Work required> Read the data below. Every line holding the string "peerIp" must be copied.

Records provided>

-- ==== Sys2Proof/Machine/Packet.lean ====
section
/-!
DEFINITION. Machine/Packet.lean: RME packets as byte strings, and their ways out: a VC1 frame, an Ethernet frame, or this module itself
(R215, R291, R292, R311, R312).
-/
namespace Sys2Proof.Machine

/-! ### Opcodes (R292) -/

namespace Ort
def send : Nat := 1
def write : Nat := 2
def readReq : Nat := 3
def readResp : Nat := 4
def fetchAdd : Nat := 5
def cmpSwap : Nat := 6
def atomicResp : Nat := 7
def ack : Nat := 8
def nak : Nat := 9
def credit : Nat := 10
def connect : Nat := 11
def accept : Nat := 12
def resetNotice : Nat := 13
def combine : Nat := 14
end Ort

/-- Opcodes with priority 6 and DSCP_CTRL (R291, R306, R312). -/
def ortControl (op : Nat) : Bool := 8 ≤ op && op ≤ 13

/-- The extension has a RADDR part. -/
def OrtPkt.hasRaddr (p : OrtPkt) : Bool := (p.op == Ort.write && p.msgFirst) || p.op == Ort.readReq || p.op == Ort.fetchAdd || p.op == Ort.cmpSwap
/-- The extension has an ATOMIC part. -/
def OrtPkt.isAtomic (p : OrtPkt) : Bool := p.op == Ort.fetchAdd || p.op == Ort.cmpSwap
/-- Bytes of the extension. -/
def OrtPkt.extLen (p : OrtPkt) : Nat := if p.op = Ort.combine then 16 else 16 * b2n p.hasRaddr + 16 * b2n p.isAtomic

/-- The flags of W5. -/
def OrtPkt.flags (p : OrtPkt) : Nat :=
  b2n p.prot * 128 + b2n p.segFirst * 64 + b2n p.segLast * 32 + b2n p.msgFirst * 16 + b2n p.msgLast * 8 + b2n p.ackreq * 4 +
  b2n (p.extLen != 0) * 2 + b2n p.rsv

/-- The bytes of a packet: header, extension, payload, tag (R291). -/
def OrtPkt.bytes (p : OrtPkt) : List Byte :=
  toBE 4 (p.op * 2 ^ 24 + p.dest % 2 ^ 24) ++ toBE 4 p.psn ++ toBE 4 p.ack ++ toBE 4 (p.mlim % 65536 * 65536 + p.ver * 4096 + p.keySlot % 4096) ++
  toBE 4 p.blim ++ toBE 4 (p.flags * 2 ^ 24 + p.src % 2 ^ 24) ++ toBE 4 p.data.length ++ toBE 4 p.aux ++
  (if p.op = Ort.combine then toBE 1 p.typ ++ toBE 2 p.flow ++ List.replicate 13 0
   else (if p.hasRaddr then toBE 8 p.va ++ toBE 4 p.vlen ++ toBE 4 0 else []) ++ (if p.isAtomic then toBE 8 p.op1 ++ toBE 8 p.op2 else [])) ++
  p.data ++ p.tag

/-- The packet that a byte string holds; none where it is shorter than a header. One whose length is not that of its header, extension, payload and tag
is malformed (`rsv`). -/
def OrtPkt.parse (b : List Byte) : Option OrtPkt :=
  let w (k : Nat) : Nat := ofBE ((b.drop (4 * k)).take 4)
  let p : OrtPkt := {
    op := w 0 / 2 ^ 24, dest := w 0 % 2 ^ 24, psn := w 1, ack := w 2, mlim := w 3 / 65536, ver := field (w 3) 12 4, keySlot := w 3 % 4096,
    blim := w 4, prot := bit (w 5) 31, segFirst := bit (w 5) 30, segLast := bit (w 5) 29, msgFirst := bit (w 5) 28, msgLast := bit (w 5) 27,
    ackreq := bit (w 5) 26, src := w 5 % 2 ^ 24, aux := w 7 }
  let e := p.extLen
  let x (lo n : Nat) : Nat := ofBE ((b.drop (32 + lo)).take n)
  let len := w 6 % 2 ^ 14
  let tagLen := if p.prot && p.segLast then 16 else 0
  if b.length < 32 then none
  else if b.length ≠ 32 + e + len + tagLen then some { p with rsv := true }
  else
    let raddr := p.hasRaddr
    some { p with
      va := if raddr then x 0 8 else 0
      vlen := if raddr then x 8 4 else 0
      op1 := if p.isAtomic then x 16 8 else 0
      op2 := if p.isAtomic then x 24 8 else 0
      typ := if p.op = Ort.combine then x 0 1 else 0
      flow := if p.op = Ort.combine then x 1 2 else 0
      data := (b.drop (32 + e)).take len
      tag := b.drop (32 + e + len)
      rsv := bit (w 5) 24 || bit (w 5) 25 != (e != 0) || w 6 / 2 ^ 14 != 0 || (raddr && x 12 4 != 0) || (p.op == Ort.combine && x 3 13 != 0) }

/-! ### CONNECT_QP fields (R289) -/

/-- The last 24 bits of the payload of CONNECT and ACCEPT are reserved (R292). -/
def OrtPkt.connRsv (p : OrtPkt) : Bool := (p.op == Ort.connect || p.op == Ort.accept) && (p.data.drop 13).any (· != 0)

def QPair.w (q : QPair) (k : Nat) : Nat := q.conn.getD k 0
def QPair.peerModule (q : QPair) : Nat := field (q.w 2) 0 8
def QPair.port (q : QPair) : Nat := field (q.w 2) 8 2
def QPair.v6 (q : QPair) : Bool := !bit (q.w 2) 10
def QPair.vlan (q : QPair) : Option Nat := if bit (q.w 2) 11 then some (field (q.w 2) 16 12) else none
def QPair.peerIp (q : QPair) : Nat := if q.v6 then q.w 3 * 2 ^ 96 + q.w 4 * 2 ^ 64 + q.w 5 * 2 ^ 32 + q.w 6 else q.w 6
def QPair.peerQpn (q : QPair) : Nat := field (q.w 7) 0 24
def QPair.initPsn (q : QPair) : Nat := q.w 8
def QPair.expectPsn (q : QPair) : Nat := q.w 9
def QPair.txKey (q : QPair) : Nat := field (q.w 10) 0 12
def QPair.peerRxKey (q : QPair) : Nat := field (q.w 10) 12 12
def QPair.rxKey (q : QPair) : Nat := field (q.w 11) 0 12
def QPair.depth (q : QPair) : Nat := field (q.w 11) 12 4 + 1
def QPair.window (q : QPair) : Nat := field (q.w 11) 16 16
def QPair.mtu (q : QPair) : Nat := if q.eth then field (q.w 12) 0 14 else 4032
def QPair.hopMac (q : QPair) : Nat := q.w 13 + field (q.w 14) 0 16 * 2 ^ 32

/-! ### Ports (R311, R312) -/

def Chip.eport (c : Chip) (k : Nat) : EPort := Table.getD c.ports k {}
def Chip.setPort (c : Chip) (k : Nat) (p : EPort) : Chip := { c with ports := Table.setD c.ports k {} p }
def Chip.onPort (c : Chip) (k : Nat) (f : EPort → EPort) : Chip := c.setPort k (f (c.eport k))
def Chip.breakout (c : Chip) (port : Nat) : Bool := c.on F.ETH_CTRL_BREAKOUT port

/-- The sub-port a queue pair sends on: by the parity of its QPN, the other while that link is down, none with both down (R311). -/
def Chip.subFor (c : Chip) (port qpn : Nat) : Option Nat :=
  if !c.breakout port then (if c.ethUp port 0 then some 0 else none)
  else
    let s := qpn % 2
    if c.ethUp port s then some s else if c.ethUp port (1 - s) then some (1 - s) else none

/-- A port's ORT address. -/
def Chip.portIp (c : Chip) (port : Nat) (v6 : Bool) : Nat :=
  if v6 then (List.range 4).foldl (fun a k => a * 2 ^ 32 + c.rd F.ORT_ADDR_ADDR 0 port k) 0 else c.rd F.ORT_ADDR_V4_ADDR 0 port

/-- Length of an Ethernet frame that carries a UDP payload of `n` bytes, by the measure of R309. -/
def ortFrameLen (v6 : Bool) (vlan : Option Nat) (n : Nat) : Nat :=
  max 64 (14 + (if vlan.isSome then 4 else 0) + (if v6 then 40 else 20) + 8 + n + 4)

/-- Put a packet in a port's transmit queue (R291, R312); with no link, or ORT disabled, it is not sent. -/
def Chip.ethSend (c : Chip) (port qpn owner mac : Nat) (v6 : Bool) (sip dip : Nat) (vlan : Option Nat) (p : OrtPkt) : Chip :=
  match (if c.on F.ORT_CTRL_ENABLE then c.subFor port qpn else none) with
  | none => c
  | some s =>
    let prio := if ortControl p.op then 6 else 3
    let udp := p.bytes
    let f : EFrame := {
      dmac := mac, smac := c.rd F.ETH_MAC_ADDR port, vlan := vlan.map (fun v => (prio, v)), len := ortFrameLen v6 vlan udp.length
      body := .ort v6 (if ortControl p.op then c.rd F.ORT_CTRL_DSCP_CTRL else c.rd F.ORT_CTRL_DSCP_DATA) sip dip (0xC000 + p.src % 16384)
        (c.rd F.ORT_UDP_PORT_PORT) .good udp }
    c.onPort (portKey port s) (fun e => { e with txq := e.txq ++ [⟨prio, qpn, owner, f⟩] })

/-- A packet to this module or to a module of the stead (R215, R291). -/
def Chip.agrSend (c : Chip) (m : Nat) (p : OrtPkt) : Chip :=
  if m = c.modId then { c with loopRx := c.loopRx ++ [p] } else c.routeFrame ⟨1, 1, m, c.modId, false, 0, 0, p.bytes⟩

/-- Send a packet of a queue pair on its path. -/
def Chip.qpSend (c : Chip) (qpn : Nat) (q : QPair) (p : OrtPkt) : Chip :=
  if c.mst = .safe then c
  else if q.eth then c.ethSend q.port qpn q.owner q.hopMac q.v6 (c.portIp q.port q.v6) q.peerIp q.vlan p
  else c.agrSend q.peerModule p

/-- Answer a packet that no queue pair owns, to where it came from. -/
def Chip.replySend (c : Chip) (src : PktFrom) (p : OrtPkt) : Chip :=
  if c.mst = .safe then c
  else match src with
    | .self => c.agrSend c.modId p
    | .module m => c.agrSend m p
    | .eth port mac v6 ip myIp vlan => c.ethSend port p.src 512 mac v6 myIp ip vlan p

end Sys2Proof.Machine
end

--

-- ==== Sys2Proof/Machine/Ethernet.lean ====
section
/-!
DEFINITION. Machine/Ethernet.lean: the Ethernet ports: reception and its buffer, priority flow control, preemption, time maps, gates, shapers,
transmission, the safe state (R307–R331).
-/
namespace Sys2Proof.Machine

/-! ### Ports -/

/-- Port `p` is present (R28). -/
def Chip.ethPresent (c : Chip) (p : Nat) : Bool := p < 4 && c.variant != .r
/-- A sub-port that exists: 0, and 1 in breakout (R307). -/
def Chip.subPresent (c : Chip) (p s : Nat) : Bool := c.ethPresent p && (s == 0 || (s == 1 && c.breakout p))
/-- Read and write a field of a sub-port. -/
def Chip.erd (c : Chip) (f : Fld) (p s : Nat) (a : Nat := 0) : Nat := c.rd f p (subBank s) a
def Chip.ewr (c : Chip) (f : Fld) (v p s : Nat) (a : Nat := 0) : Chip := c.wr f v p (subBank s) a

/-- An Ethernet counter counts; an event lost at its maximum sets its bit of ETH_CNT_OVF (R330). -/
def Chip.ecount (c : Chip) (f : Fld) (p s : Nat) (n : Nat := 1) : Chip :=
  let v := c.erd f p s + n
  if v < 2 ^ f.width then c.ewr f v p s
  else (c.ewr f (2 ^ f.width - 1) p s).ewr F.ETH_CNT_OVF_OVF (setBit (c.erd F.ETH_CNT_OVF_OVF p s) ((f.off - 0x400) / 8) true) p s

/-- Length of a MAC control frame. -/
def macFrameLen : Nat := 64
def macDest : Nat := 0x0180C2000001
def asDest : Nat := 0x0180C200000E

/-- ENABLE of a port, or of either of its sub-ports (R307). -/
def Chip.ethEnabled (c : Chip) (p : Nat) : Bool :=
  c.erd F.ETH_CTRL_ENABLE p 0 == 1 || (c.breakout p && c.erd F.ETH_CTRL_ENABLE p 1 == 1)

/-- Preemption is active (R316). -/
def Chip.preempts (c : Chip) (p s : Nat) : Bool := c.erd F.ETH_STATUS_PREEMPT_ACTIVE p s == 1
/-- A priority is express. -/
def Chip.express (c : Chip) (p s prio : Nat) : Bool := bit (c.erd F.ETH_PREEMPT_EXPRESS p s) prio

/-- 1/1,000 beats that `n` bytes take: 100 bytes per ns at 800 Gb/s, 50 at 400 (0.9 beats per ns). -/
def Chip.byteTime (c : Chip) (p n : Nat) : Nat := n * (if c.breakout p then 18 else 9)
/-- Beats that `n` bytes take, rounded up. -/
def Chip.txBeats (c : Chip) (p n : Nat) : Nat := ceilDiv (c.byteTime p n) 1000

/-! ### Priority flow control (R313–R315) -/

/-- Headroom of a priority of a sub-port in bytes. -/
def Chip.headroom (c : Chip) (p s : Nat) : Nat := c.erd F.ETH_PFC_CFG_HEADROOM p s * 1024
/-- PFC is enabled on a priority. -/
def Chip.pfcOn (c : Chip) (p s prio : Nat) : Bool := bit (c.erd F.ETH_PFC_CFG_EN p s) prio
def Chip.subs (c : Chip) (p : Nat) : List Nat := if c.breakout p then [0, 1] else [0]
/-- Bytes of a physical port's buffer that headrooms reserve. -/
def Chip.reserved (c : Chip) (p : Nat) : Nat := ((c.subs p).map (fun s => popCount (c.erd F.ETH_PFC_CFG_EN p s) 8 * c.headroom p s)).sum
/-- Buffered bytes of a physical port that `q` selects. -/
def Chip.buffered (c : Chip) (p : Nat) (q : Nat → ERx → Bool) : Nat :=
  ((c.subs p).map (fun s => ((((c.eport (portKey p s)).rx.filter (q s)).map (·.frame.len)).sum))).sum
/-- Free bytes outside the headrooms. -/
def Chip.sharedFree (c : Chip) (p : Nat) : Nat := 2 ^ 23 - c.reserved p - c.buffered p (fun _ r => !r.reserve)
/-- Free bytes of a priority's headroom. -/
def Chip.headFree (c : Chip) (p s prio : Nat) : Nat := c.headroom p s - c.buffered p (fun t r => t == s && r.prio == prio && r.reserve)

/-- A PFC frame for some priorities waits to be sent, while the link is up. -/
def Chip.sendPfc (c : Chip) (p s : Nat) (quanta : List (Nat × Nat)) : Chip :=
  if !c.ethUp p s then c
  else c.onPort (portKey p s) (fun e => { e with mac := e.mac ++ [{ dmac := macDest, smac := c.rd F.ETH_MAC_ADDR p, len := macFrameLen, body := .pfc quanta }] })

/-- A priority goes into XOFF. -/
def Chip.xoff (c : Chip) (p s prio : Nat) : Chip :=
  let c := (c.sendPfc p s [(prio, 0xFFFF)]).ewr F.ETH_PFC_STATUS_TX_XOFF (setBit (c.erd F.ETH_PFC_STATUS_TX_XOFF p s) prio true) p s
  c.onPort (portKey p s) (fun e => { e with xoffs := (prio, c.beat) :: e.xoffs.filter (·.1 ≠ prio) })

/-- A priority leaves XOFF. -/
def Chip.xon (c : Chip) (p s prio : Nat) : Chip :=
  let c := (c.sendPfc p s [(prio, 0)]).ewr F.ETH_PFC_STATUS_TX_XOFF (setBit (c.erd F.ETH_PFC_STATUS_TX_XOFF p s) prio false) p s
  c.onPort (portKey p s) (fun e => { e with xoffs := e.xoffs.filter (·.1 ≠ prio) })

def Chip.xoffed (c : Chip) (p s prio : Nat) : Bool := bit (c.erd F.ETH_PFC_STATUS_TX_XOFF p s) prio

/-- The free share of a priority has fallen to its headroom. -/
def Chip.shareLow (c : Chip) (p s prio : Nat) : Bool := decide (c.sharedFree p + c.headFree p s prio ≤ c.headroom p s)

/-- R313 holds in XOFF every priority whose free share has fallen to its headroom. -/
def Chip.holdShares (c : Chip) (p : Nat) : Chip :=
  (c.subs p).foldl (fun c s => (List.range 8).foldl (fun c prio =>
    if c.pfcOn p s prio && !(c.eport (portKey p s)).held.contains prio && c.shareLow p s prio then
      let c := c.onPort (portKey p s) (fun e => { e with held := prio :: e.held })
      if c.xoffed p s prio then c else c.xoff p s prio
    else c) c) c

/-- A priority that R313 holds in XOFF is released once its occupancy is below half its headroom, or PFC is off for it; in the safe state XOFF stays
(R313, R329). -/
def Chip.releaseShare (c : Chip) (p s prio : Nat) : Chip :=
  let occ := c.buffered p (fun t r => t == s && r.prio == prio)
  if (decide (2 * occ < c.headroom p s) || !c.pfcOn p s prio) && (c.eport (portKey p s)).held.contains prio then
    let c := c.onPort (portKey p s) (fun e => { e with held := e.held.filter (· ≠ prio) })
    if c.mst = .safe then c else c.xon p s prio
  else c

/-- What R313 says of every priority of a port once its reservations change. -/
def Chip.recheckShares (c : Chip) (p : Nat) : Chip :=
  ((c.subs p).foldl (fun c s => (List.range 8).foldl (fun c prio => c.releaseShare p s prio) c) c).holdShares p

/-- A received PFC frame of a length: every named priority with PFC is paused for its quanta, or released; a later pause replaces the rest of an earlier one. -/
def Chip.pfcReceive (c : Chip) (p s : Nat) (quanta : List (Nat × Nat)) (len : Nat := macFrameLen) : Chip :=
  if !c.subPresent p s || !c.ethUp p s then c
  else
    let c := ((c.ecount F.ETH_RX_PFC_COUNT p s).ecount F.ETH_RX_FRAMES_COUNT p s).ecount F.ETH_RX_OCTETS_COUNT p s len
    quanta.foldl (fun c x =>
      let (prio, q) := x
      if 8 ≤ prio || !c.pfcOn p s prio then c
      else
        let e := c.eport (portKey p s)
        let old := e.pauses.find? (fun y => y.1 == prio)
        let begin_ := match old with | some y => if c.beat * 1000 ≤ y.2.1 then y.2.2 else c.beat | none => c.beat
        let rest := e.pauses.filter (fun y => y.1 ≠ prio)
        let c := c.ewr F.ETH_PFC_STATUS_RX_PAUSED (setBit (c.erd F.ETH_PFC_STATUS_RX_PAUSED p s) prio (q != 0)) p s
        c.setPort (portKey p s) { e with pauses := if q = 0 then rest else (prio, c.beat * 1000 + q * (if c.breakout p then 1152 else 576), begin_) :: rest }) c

* * *

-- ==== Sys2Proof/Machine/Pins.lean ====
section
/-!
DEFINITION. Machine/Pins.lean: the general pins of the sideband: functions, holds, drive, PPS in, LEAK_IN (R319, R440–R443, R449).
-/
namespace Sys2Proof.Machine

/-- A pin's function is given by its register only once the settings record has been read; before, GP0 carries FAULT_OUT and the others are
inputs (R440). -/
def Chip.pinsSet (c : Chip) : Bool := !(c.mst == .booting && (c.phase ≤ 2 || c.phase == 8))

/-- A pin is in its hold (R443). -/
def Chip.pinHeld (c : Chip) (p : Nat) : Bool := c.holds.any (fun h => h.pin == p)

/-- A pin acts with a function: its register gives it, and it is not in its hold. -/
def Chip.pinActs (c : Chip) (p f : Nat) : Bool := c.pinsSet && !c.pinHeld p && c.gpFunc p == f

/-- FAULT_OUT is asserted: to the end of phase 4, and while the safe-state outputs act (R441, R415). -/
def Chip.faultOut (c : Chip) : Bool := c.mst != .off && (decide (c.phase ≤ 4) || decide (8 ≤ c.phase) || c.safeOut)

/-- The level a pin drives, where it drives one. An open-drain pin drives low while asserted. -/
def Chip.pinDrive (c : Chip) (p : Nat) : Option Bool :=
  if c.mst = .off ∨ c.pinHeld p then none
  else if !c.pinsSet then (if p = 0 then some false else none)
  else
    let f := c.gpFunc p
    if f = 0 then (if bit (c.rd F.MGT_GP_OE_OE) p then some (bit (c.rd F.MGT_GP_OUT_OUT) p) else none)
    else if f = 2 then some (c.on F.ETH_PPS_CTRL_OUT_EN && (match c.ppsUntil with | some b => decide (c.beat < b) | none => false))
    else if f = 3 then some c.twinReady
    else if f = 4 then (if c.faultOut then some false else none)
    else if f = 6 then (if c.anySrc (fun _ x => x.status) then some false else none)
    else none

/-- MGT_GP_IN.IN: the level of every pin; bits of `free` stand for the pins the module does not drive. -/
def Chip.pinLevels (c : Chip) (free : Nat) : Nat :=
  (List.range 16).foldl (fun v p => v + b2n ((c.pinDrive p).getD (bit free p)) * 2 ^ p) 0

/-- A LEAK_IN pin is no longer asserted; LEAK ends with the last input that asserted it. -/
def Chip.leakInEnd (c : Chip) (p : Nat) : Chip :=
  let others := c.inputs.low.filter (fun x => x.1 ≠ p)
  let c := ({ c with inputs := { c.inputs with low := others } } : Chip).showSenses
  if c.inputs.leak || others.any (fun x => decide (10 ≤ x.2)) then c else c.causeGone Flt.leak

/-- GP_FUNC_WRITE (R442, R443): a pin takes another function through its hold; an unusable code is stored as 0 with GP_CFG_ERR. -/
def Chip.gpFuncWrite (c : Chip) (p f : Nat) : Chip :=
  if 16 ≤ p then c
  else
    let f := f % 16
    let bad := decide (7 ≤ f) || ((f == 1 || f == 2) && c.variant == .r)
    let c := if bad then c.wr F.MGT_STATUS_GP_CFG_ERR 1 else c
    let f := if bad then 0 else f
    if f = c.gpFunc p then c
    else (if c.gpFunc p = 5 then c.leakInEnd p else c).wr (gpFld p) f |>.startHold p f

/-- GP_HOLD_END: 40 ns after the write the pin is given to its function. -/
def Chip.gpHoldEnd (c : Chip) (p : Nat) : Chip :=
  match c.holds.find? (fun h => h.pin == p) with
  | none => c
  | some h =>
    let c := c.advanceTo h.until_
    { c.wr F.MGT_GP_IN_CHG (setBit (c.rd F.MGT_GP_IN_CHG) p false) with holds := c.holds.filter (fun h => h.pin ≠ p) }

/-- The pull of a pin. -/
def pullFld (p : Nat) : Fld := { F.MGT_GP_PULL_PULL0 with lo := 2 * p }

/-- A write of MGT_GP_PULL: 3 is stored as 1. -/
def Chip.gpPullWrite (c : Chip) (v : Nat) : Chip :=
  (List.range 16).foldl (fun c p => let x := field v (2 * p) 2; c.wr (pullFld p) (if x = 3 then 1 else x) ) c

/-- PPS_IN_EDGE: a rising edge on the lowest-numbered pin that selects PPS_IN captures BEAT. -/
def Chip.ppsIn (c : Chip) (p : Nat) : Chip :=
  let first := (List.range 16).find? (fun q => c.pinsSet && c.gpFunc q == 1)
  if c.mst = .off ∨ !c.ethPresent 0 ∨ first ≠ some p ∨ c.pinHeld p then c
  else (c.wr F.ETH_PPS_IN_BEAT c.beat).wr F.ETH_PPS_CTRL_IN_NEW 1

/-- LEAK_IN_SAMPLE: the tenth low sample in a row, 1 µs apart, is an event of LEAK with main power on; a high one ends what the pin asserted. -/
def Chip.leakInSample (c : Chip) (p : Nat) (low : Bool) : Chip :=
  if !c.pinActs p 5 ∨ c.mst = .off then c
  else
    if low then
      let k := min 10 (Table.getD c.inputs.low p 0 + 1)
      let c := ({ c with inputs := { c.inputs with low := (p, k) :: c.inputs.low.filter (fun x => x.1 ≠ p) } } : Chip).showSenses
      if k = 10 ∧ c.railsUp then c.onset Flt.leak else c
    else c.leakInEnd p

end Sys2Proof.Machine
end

Task output>
def QPair.peerIp (q : QPair) : Nat := if q.v6 then q.w 3 * 2 ^ 96 + q.w 4 * 2 ^ 64 + q.w 5 * 2 ^ 32 + q.w 6 else q.w 6
  else if q.eth then c.ethSend q.port qpn q.owner q.hopMac q.v6 (c.portIp q.port q.v6) q.peerIp q.vlan p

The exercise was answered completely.